In biologically speaking, ageing is a natural process that cannot be avoided over time. It manifests itself such as degenerative changes in structure and a decline in function [5]. Aging has been identified as an independent risk factor for the majority of common cancers, including BC [16]. Furthermore, aging may have a tumor-suppressing effect, as tumors that are in a state of senescence-induced growth arrest slow down their growth [5]. Because of the importance of aging-related genes, ageing indicators may also have the ability to predict prognisis in cancer patients.

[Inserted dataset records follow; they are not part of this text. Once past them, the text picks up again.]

/-! ### Links: states and lanes -/

/-- R227, R228, R237, R239 to R246: the states a link passes through: the beacon, discovery, TRAIN with its phase
sweeps, ALIGN with its deskew, EXCHANGE with its GO blocks and the rate step between the first and the second, ACTIVE,
the QUICK retrain, which ends with GO, and the FULL retrain, HOLD and DOWN, each entered on its event. That a sweep
takes the first of equally wide open regions, and that a FULL retrain whose exchange is over waits for
RETRAIN_COMPLETE, are the model's choices (log [66]). -/
def Obligations.LinkStates : Prop :=
  ∀ (l : LinkId) (s : State),
    let n := l.toNat
    let k := s.link n
    let o := s.oe (n / 8)
    let goes := fun (c : Instr) (P : LinkS → Prop) => Completes c s fun s' => P (s'.link n) ∧ s'.chutes = s.chutes ∧
      s'.ms = s.ms ∧ ∀ m, m ≠ n → (s'.link m).st = (s.link m).st
    let swept := fun (eyes : List (BitVec 64)) (y : LinkS) => ∀ i p, i < 16 → (k.lane i).los = false →
      sweepCentre ((eyes[i]?).getD 0) = some p → (y.lane i).bitLock = true ∧ (y.lane i).phase = p
    let stage := k.st = .train ∨ k.st = .align ∨ k.st = .exchange
    ((k.st = .down ∨ k.st = .detect) → k.enable = true → Completes (.beaconTransmit l) s fun s' =>
      tabGet (fun _ => 0) (s'.link n).lastFrame 0 = (if (o.ring (txRing n 0)).silenced then 0 else 0x33333333) ∧
      (∀ i, i ≠ 0 → tabGet (fun _ => 0) (s'.link n).lastFrame i = 0) ∧ OnlyChanges [.links] s s') ∧
    ((k.st ≠ .down ∧ k.st ≠ .detect) ∨ k.enable = false → exec (.beaconTransmit l) s = .next s) ∧
    (k.st = .down → k.enable = true → o.st = .ready →
      goes (.beaconDetected l) (fun y => y.st = .detect ∧ y.downReason = 0) ∧
      goes (.partnerClockDetected l) (fun y => y.st = .detect ∧ y.downReason = 0)) ∧
    (k.st = .detect → goes (.beaconDetected l) (fun y => y.st = .train ∧ y.frames = 0) ∧
      goes (.partnerClockDetected l) (fun y => y.st = .train ∧ y.frames = 0)) ∧
    (k.st = .hold → goes (.partnerClockDetected l) (fun y => y.st = .detect) ∧
      goes (.holdLimitExpiry l) (fun y => y.st = .down ∧ y.downReason = 2)) ∧
    (∀ eyes, clockLight k = true →
      (k.st = .train → goes (.trainComplete l eyes) fun y => y.st = .align ∧ swept eyes y) ∧
      (atStage k 0 = true → goes (.trainComplete l eyes) fun y => y.st = .retrain ∧ y.stage = 1 ∧ swept eyes y)) ∧
    (∀ w2, aligning k = true → 8 ≤ lockedCount ((deskewLanes s n w2).link n) →
      goes (.alignComplete l w2) fun y =>
        y.st = (if k.st = .align then .exchange else .retrain) ∧ (k.st = .retrain → y.stage = 2) ∧
        y.fast = false ∧ y.msgRx = false ∧ y.seed ≠ 0 ∧
        ∀ c, c ∈ skewsOf (deskewCounts k w2) → c.2 ≤ 16 →
          (y.lane c.1).deskewed = true ∧ (y.lane c.1).delay = ((32 * c.2 : Nat) : Int)) ∧
    (∀ w2, lockedCount ((deskewLanes s n w2).link n) < 8 →
      (k.st = .align → goes (.alignComplete l w2) fun y => y.st = .align) ∧
      (atStage k 1 = true → goes (.alignComplete l w2) fun y => y.st = .down ∧ y.downReason = 3)) ∧
    (stage → k.held = false → goes (.stageTimeout l) fun y => y.st = .detect ∧ y.msgRx = false) ∧
    (inExchange k = true → k.kind ≠ some .quick → k.msgRx = true → k.held = false → stepping k = false →
      let ends := k.rateStep = true ∨ ratesUp s n = false
      (k.goTx = false → exec (.goBlock l) s = .next (s.setLink n (takeGo k))) ∧
      (k.goTx = true → ¬ends → goes (.goBlock l) fun y =>
        y = { takeGo k with goRx := false, goTx := false, rateStep := true }) ∧
      (k.goTx = true → ends → goes (.goBlock l) fun y =>
        y.rateStep = false ∧ y.fast = k.fast ∧ y.scr = k.scr ∧ y.rxScr = seeds k.pSeed ∧
        (k.st = .exchange → y.st = .active ∧ y.seen = true ∧ y.downReason = 0) ∧
        (k.st = .retrain → y.st = .retrain ∧ y.stage = 3))) ∧
    (stepping k = true → k.st = .exchange → exec (.goBlock l) s = .next s) ∧
    (∀ eyes w2, inExchange k = true → stepping k = true → goes (.rateStepDone l eyes w2) fun y =>
      y.st = k.st ∧ y.fast = true ∧ y.rateStep = true ∧ swept eyes y) ∧
    (∀ kind, k.st = .active → goes (.trainingBlocksReceived l kind) fun y =>
      y.st = .retrain ∧ y.kind = some kind ∧ y.frames = 0 ∧ y.fast = (k.fast && decide (kind = .quick)) ∧
      y.laneMap = k.laneMap ∧ y.partner = k.partner) ∧
    (k.st = .retrain → k.kind = some .quick →
      (quickOk k = true → exec (.retrainComplete l) s = .next (s.setLink n { k with stage := 1 })) ∧
      (k.goTx = false → exec (.goBlock l) s = .next (s.setLink n (takeGo k))) ∧
      (k.goTx = true → goes (.goBlock l) fun y =>
        y.st = .active ∧ y.kind = none ∧ y.fast = k.fast ∧ y.laneMap = k.laneMap ∧ y.rxMap = k.rxMap ∧
        y.scr = k.scr ∧ y.rxScr = k.rxScr) ∧
      (quickOk k = false → goes (.retrainComplete l) fun y =>
        y.st = .retrain ∧ y.kind = some .full ∧ y.laneMap = k.laneMap)) ∧
    (atStage k 3 = true → goes (.retrainComplete l) fun y =>
      y.st = .active ∧ y.kind = none ∧ y.laneMap = k.laneMap ∧ y.rxMap = k.rxMap) ∧
    (clockLight k = false → (o.st = .ready → o.lit 0 = true ∨ lsAvailable o 0 = true) →
      (k.st = .active ∨ k.st = .retrain → goes (.clockLightLost l) fun y =>
        y.st = .hold ∧ y.laneMap = k.laneMap ∧ y.partner = k.partner) ∧
      (stage → goes (.clockLightLost l) fun y => y.st = .detect)) ∧
    (clockLight k = true → exec (.clockLightLost l) s = .next s)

We performed a PPI network analysis on 17 aging-associated genes included in the risk signature, and CLIC3 was experimentally validated. To our knowledge, CLIC3 belongs to the intracellular chloride channel family [17], and it is overexpressed in a variety of tumors, resulting in a poor prognosis for patients [18]. CLIC3 has been demonstrated to have a role in invasion and metastasis in breast cancer cell line, and the overexpression of CLIC3 in oestrogen receptor-negative predicts a poor prognosis [19]. Furthermore, CLIC3 and Rab25 work together to promote cancer progression [20]. Our findings imply that more research into the involvement of CLIC3 in cellular senescence is warranted. Although there is currently a bioinformation-based study on the role of CLIC3 in bladder cancer, the study only conducted a simple expression difference analysis and clinical correlation of CLIC3 [15]. In the validation part of our study, we further explored the protein expression of CLIC3 and the change of Wnt pathway in BC cell lines after CLIC3 silencing.

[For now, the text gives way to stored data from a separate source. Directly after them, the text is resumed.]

@[simp] theorem setSite_pending : (s.setSite k v).pending = s.pending := rfl
@[simp] theorem setSite_time : (s.setSite k v).time = s.time := rfl
@[simp] theorem setSite_free : (s.setSite k v).free = s.free := rfl
@[simp] theorem setSite_resp : (s.setSite k v).resp = s.resp := rfl
@[simp] theorem setSite_pins : (s.setSite k v).pins = s.pins := rfl
@[simp] theorem setSite_stalls : (s.setSite k v).stalls = s.stalls := rfl
@[simp] theorem setSite_manger : (s.setSite k v).manger = s.manger := rfl
@[simp] theorem setSite_mangerInj : (s.setSite k v).mangerInj = s.mangerInj := rfl
@[simp] theorem setSite_strq : (s.setSite k v).strq = s.strq := rfl
@[simp] theorem setSite_pens : (s.setSite k v).pens = s.pens := rfl
@[simp] theorem setSite_placement : (s.setSite k v).placement = s.placement := rfl
@[simp] theorem setSite_loadQ : (s.setSite k v).loadQ = s.loadQ := rfl
@[simp] theorem setSite_loadNow : (s.setSite k v).loadNow = s.loadNow := rfl
@[simp] theorem setSite_ready : (s.setSite k v).ready = s.ready := rfl
@[simp] theorem setSite_anchors : (s.setSite k v).anchors = s.anchors := rfl
@[simp] theorem setSite_sinks : (s.setSite k v).sinks = s.sinks := rfl
@[simp] theorem setSite_chutes : (s.setSite k v).chutes = s.chutes := rfl
@[simp] theorem setSite_doorbells : (s.setSite k v).doorbells = s.doorbells := rfl
@[simp] theorem setSite_chuteDies : (s.setSite k v).chuteDies = s.chuteDies := rfl
@[simp] theorem setSite_epStat : (s.setSite k v).epStat = s.epStat := rfl
@[simp] theorem setSite_xoffRemote : (s.setSite k v).xoffRemote = s.xoffRemote := rfl
@[simp] theorem setSite_ms : (s.setSite k v).ms = s.ms := rfl
@[simp] theorem setSite_oes : (s.setSite k v).oes = s.oes := rfl
@[simp] theorem setSite_links : (s.setSite k v).links = s.links := rfl
@[simp] theorem setSite_lls : (s.setSite k v).lls = s.lls := rfl
@[simp] theorem setSite_sys : (s.setSite k v).sys = s.sys := rfl
@[simp] theorem setSite_host : (s.setSite k v).host = s.host := rfl
@[simp] theorem setSite_hostMem : (s.setSite k v).hostMem = s.hostMem := rfl
@[simp] theorem setSite_tack : (s.setSite k v).tack = s.tack := rfl
@[simp] theorem setSite_flash : (s.setSite k v).flash = s.flash := rfl
@[simp] theorem setSite_spi0 : (s.setSite k v).spi0 = s.spi0 := rfl
@[simp] theorem setSite_spi1 : (s.setSite k v).spi1 = s.spi1 := rfl
@[simp] theorem setSite_mram : (s.setSite k v).mram = s.mram := rfl
@[simp] theorem setSite_pwr : (s.setSite k v).pwr = s.pwr := rfl
@[simp] theorem setSite_therm : (s.setSite k v).therm = s.therm := rfl
@[simp] theorem setSite_flt : (s.setSite k v).flt = s.flt := rfl
@[simp] theorem setSite_pmus : (s.setSite k v).pmus = s.pmus := rfl
@[simp] theorem setSite_stall : (s.setSite k v).stall j = s.stall j := rfl
@[simp] theorem setSite_pen : (s.setSite k v).pen j = s.pen j := rfl
@[simp] theorem setSite_sink : (s.setSite k v).sink j = s.sink j := rfl
@[simp] theorem setSite_chute : (s.setSite k v).chute j = s.chute j := rfl
@[simp] theorem setSite_doorbell : (s.setSite k v).doorbell j = s.doorbell j := rfl
@[simp] theorem setSite_chuteDie : (s.setSite k v).chuteDie j = s.chuteDie j := rfl
@[simp] theorem setSite_hub : (s.setSite k v).hub j = s.hub j := rfl
@[simp] theorem setSite_site : (s.setSite k v).site j = if j = k then v else s.site j := by
  simp [State.setSite, State.site]
@[simp] theorem setSite_lmapAt : (s.setSite k v).lmapAt j = s.lmapAt j := rfl
@[simp] theorem setSite_oe : (s.setSite k v).oe j = s.oe j := rfl
@[simp] theorem setSite_link : (s.setSite k v).link j = s.link j := rfl
@[simp] theorem setSite_ll : (s.setSite k v).ll j = s.ll j := rfl
@[simp] theorem setSite_peer : (s.setSite k v).peer j = s.peer j := rfl
@[simp] theorem setSite_fn : (s.setSite k v).fn j = s.fn j := rfl
@[simp] theorem setSite_dma : (s.setSite k v).dma j = s.dma j := rfl
@[simp] theorem setSite_frec : (s.setSite k v).frec j = s.frec j := rfl
@[simp] theorem setSite_level : (s.setSite k v).level j = s.level j := rfl
@[simp] theorem setSite_pmu : (s.setSite k v).pmu j = s.pmu j := rfl
@[simp] theorem setSite_sensor : (s.setSite k v).sensor j = s.sensor j := rfl
@[simp] theorem setSite_unit : (s.setSite k v).unit j = s.unit j := rfl
@[simp] theorem setSite_bucket : (s.setSite k v).bucket j = s.bucket j := rfl
@[simp] theorem setSite_pnet_autoRetire : (s.setSite k v).pnet.autoRetire = s.pnet.autoRetire := rfl
@[simp] theorem setSite_pnet_result : (s.setSite k v).pnet.result = s.pnet.result := rfl
@[simp] theorem setSite_pnet_fabricNum : (s.setSite k v).pnet.fabricNum = s.pnet.fabricNum := rfl
@[simp] theorem setSite_pnet_lmap : (s.setSite k v).pnet.lmap = s.pnet.lmap := rfl
@[simp] theorem setSite_pnet_repl : (s.setSite k v).pnet.repl = s.pnet.repl := rfl
@[simp] theorem setSite_pnet_queue : (s.setSite k v).pnet.queue = s.pnet.queue := rfl
@[simp] theorem setSite_pnet_tabs : (s.setSite k v).pnet.tabs = s.pnet.tabs := rfl
@[simp] theorem setSite_pnet_want : (s.setSite k v).pnet.want = s.pnet.want := rfl
@[simp] theorem setSite_pnet_switching : (s.setSite k v).pnet.switching = s.pnet.switching := rfl
@[simp] theorem setSite_pnet_packets : (s.setSite k v).pnet.packets = s.pnet.packets := rfl
@[simp] theorem setSite_pnet_injWait : (s.setSite k v).pnet.injWait = s.pnet.injWait := rfl
@[simp] theorem setSite_pnet_rr : (s.setSite k v).pnet.rr = s.pnet.rr := rfl
@[simp] theorem setSite_pnet_stripe : (s.setSite k v).pnet.stripe = s.pnet.stripe := rfl
@[simp] theorem setSite_pnet_margins : (s.setSite k v).pnet.margins = s.pnet.margins := rfl
@[simp] theorem setSite_pnet_retraining : (s.setSite k v).pnet.retraining = s.pnet.retraining := rfl
@[simp] theorem setSite_pnet_subs : (s.setSite k v).pnet.subs = s.pnet.subs := rfl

To construct aging-related patterns and investigate their impact on the immunological microenvironment, pharmaceutical sensitivity, and survival status in BC patients, we utilized differential ARGs in the consensus clustering method. Following that, 17 ARGs were chosen from the differential genes in aging-related patterns to construct a risk signature for TCGA cohort. There are still some limitations of our study that are worth noting. The bioinformatic results, for starters, have been validated using TCGA and GEO samples. However, we were unable to conduct a second external validation, because we lacked the sufficient funding to sequence BC patients in our hospital. Second, we only used PPI network to corroborate our findings for the hub gene, and we will need to conduct more experiments in the future to confirm our conclusion.

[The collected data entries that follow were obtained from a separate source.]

-- ==== Sys2Proof/Tests/Slice0.lean ====
section
/-! SUPPORT. Tests: ill-formed commands refused, and for each statement with hypotheses a concrete state and operands
that meet them, clause by clause, with a field of the result that the rule gives. -/

namespace Sys2Proof.Tests

open Sys2Proof Sys2Proof.Machine

set_option Elab.async false

/-! ### Helpers -/

/-- The state after a command. -/
def after (c : Instr) (s : State) : State :=
  match exec c s with
  | .next t => t
  | _ => s

/-- A booted device: READY, the host link up, every die powered, every stack ONLINE and wiped. -/
def up : State := { State.reset with
  pins := { coldResetN := true, perstN := true },
  tack := { step := 10, readyNow := true, everReady := true, mainGood := true, image := some { sriovEn := true } },
  host := { linkUp := true, portOn := true, devState := 1 },
  pnet := { sites := (List.range 72).map fun p => (p, { SiteS.resetAt p with powered := true }) },
  ms := { hubs := (List.range 24).map fun h => (h, { st := .online, powered := true, wipeDone := true }) } }

/-- A record with fields given as byte offset and value. -/
def recOf (fs : List (Nat × Nat)) : BitVec 4096 := BitVec.ofNat 4096 (fs.foldl (fun n f => n + f.2 * 2 ^ (8 * f.1)) 0)

/-- A micro-op: operation, destination, sources a, b, c, modifier (R72). -/
def uop (opc dst a b c m : Nat) : Nat := opc * 2 ^ 26 + dst * 2 ^ 21 + a * 2 ^ 16 + b * 2 ^ 11 + c * 2 ^ 6 + m

/-- Pen 0 RUNNING with die 0 in its grant. -/
def running (h : Harness) : State := up.setPen 0 { st := .running, granted := true, dies := 1, bank0 := h }

theorem pfOpen_up : PfOpen up := by unfold PfOpen Served; decide +kernel

/-- A route record (R96) of a kind to a stall's port, or to a segment. -/
def routeTo (kind dst port : Nat) : Route :=
  { kind := BitVec.ofNat 8 kind, srcPort := 0, srcStall := 0, dst := BitVec.ofNat 16 dst, dstPort := BitVec.ofNat 8 port,
    fanout := 1, flags := 0, doneBind := 0, linesPerPass := 1, dataOff := 0, scaleOff := 0 }

/-! ### Ill-formed commands -/

/-- A flit of a type whose payload begins with a byte. -/
def rawFlit (typ op : Nat) : RxFlit := { bits := BitVec.ofNat 576 (typ + 2 ^ 32 * op) }

theorem test_wf_codes :
    (∀ k ∈ [1, 6], (Instr.penCmdReserved 0 0 (BitVec.ofNat 4 k)).wf = false) ∧ (Instr.penCmdReserved 0 0 7).wf = true ∧
    (∀ k ∈ [1, 9], (Instr.chuteBadOp 0 (.host 0) (BitVec.ofNat 4 k)).wf = false) ∧
      (Instr.chuteBadOp 0 (.host 0) 10).wf = true ∧
    (∀ k ∈ [1, 2], (Instr.pnetBadOp (BitVec.ofNat 4 k)).wf = false ∧ (Instr.oeBadOp 0 (BitVec.ofNat 4 k)).wf = false ∧
      (Instr.linkCmdBadOp 0 (BitVec.ofNat 4 k)).wf = false ∧ (Instr.flashBadOp (BitVec.ofNat 4 k)).wf = false) ∧
    (∀ k ∈ [1, 3], (Instr.linkLlBadOp 0 (BitVec.ofNat 4 k)).wf = false ∧
      (Instr.secBadOp (BitVec.ofNat 4 k)).wf = false ∧
      (Instr.faultTestBadOp (BitVec.ofNat 4 k)).wf = false ∧ (Instr.funcBadOp 0 0 (BitVec.ofNat 4 k)).wf = false) ∧
    (Instr.funcBadOp 0 0 4).wf = true ∧ (Instr.supplySag 3).wf = false ∧ (Instr.biasLoop 0 0 1001).wf = false ∧
    (Instr.moduleRetrainDone 0 0 (.repaired 65 0)).wf = false ∧
      (Instr.moduleRetrainDone 0 0 (.repaired 0 65)).wf = false ∧
    (Instr.replacementStepDone true 0 [(0, 65)] 0).wf = false ∧
      (Instr.replacementStepDone true 0 [(0, 1), (0, 2)] 0).wf = false := by decide +kernel

theorem test_wf_sizes :
    (Instr.readModifyWrite 63 [1, 2] false 0).wf = false ∧ (Instr.readModifyWrite 63 [] false 0).wf = false ∧
    (Instr.pilotEvaluation 0 0 []).wf = false ∧ (Instr.marginMeasure 0 0 []).wf = false ∧
    (Instr.trainComplete 0 []).wf = false ∧ (Instr.alignComplete 0 []).wf = false ∧
    (Instr.bar4Read 0 0 0).wf = false ∧ (Instr.bar4Write 0 0 []).wf = false ∧ (Instr.pcieLinkUp 32 3 false).wf = false ∧
    (Instr.bootStepDone ⟨false, false, 12000, [1, 1], [], [], []⟩).wf = false ∧
    (Instr.bootStepDone ⟨false, false, 12000, [], [1, 1], [], []⟩).wf = false ∧
    (Instr.bootStepDone ⟨false, false, 12000, [], [], [1, 1], []⟩).wf = false ∧
    (Instr.bootStepDone ⟨false, false, 12000, [], [], [], [(1, 0, .half), (1, 0, .failed)]⟩).wf = false ∧
    (Instr.rateStepDone 0 [] []).wf = false ∧ (Instr.thermalScan [(0, 1), (0, 2)] []).wf = false ∧
    (Instr.thermalScan [(254, 1)] []).wf = false ∧ (Instr.thermalScan [] [254]).wf = false ∧
    (Instr.registerWrite 0 2 0 none).wf = false ∧ (Instr.registerWrite 0 2 4097 none).wf = false ∧
    (Instr.wordLock 0 0 8 0 false).wf = false ∧ (Instr.equaliserUpdate 0 0 1 1 0).wf = false ∧
    (Instr.equaliserUpdate 0 1 1 0 0).wf = false := by decide +kernel

theorem test_wf_flits :
    (∀ e ∈ [(Instr.flowFlit, 0), (.dataFlit, 1), (.ctrlFlit, 2), (.margin, 3), (.laneReq, 3), (.laneSet, 3),
      (.laneRefuse, 3),
        (.csrReq, 3), (.csrRsp, 3), (.sysNotice, 3), (.capabilityMessage, 4), (.sync, 5), (.dataPool, 9),
          (.ctrlPool, 10)],
      (e.1 0 (rawFlit e.2 0)).wf = true ∧ (e.1 0 (rawFlit (e.2 + 1) 0)).wf = false) ∧
    (∀ e ∈ [(Instr.key, 3, 5), (.tag, 3, 6), (.keySwitch, 3, 7), (.ping, 6, 1), (fun l fl => .echo l fl 0, 6, 2)],
      (e.1 0 (rawFlit e.2.1 e.2.2)).wf = true ∧ (e.1 0 (rawFlit e.2.1 (e.2.2 + 1))).wf = false ∧
      (e.1 0 (rawFlit (e.2.1 + 1) e.2.2)).wf = false) ∧
    (∀ t ∈ [7, 8, 11, 15], (Instr.flitReservedType 0 (rawFlit t 0)).wf = true) ∧
    (∀ t ∈ [0, 1, 2, 3, 4, 5, 6, 9, 10], (Instr.flitReservedType 0 (rawFlit t 0)).wf = false) := by decide +kernel

/-- No row of the opcode table has bits. -/
theorem test_noWordSpells : decodeTableWord 16 0 = none ∧ up.withFetchWord 16 0 = up := ⟨rfl, rfl⟩

/-! ### Stalls -/

/-- The last stall, with its counters set; a die that is off. -/
def countStall : State := up.setStall 4095 { num := 0x7F, waits := 7, tokens := 0x123456789ABC }
def offDie : State := up.setSite 0 {}

theorem witness_StallRegisterAccesses : PfOpen countStall ∧ PfOpen offDie ∧ countStall.diePowered 63 = true ∧
    offDie.diePowered 0 = false ∧
    ((after (.stallNumStatusWrite 4095 0x41) countStall).stall 4095).num = 0x3E ∧
    (after (.stallBankConflictRead 4095) countStall).resp = .val 7 ∧
    (after (.stallTokenLoRead 4095) countStall).resp = .val 0x56789ABC ∧
    ((after (.stallTokenLoRead 4095) countStall).stall 4095).tokenHi = 0x1234 ∧
    (after (.stallTokenLoRead 0) offDie).resp = .val 0 := by
  unfold PfOpen Served; decide +kernel

/-- A VEC stall whose only micro-op is in its turn; V0, V1 and V3 hold three values in every lane. -/
def vecAt (u : Nat) (a b c : BitVec 32) : State :=
  (running {}).setStall 0
    { st := .run, activeValid := true, slot0 := { record := recOf [(0, 1), (6, 1), (384, u)] }, vtok := some {},
      vregs := [(0, vecOf fun _ => a), (1, vecOf fun _ => b), (3, vecOf fun _ => c)] }

/-- V`dst` lane 63 after a micro-op `opc` on V0, V1 and V3. -/
def laneAfter (c : Instr) (opc : Nat) (x y z : BitVec 32) : BitVec 32 :=
  vecLane (tabGet (fun _ => 0) ((after c (vecAt (uop opc 0x17 0 1 3 0) x y z)).stall 0).vregs 0x17) 63

theorem witness_MicroOpsWriteTheirResults :
    (∀ o ∈ laneOps, UopTurn 0 (vecAt (uop o.2.1 0x17 0 1 3 0) 0 0 0) {} (uop o.2.1 0x17 0 1 3 0) ∧
      uopOpc (uop o.2.1 0x17 0 1 3 0) = o.2.1 ∧ uopDst (uop o.2.1 0x17 0 1 3 0) < 0x18 ∧
      vecHeld (vecAt (uop o.2.1 0x17 0 1 3 0) 0 0 0) 0 = false) ∧
    ∀ o ∈ otherOps, UopTurn 0 (vecAt (uop o.2 0x17 0 1 3 0) 0 0 0) {} (uop o.2 0x17 0 1 3 0) ∧
      uopOpc (uop o.2 0x17 0 1 3 0) = o.2 ∧ vecHeld (vecAt (uop o.2 0x17 0 1 3 0) 0 0 0) 0 = false := by
  unfold UopTurn; decide +kernel

/-- R75 on binary32 values: 1, 2, 3, -1, the greatest finite value, the least positive value. -/
theorem test_lane_operations :
    laneAfter (.uopAdd 0) 0x01 0x3F800000 0x40000000 0 = 0x40400000 ∧
    laneAfter (.uopSub 0) 0x02 0x3F800000 0x40000000 0 = 0xBF800000 ∧
    laneAfter (.uopMul 0) 0x03 0x40400000 0x40000000 0 = 0x40C00000 ∧
    laneAfter (.uopFma 0) 0x04 0x40400000 0x40000000 0x3F800000 = 0x40E00000 ∧
    laneAfter (.uopMax 0) 0x05 0xBF800000 0x40000000 0 = 0x40000000 ∧
    laneAfter (.uopMin 0) 0x06 0xBF800000 0x40000000 0 = 0xBF800000 ∧
    laneAfter (.uopAbs 0) 0x07 0xBF800000 0 0 = 0x3F800000 ∧
    laneAfter (.uopNeg 0) 0x08 0x3F800000 0 0 = 0xBF800000 ∧
    laneAfter (.uopSel 0) 0x09 0x3F800000 0x40000000 0xBF800000 = 0x40000000 ∧
    laneAfter (.uopSel 0) 0x09 0x3F800000 0x40000000 0x3F800000 = 0x3F800000 ∧
    laneAfter (.uopCmplt 0) 0x0A 0x3F800000 0x40000000 0 = 0x3F800000 ∧
    laneAfter (.uopCmplt 0) 0x0A 0x40000000 0x3F800000 0 = 0 ∧
    laneAfter (.uopRmax 0) 0x19 0x40000000 0 0 = 0x40000000 ∧
    laneAfter (.uopBcast 0) 0x1E 0x40000000 0 0 = 0x40000000 := by decide +kernel

/-- A line whose tag ends no packet. -/
def dataLine (x : Line) : TLine := { data := x, tag := 0x3F }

In conclusion, we have developed a risk signature based on ARGs and validated the hub gene. Therefore, the findings based on this study are useful for promoting individualized immunotherapy and survival prediction in BC patients.

5. Conclusion

We provided robust evidences that aging patterns based on ARGs can guide targeted therapy and survival prediction in BC patients.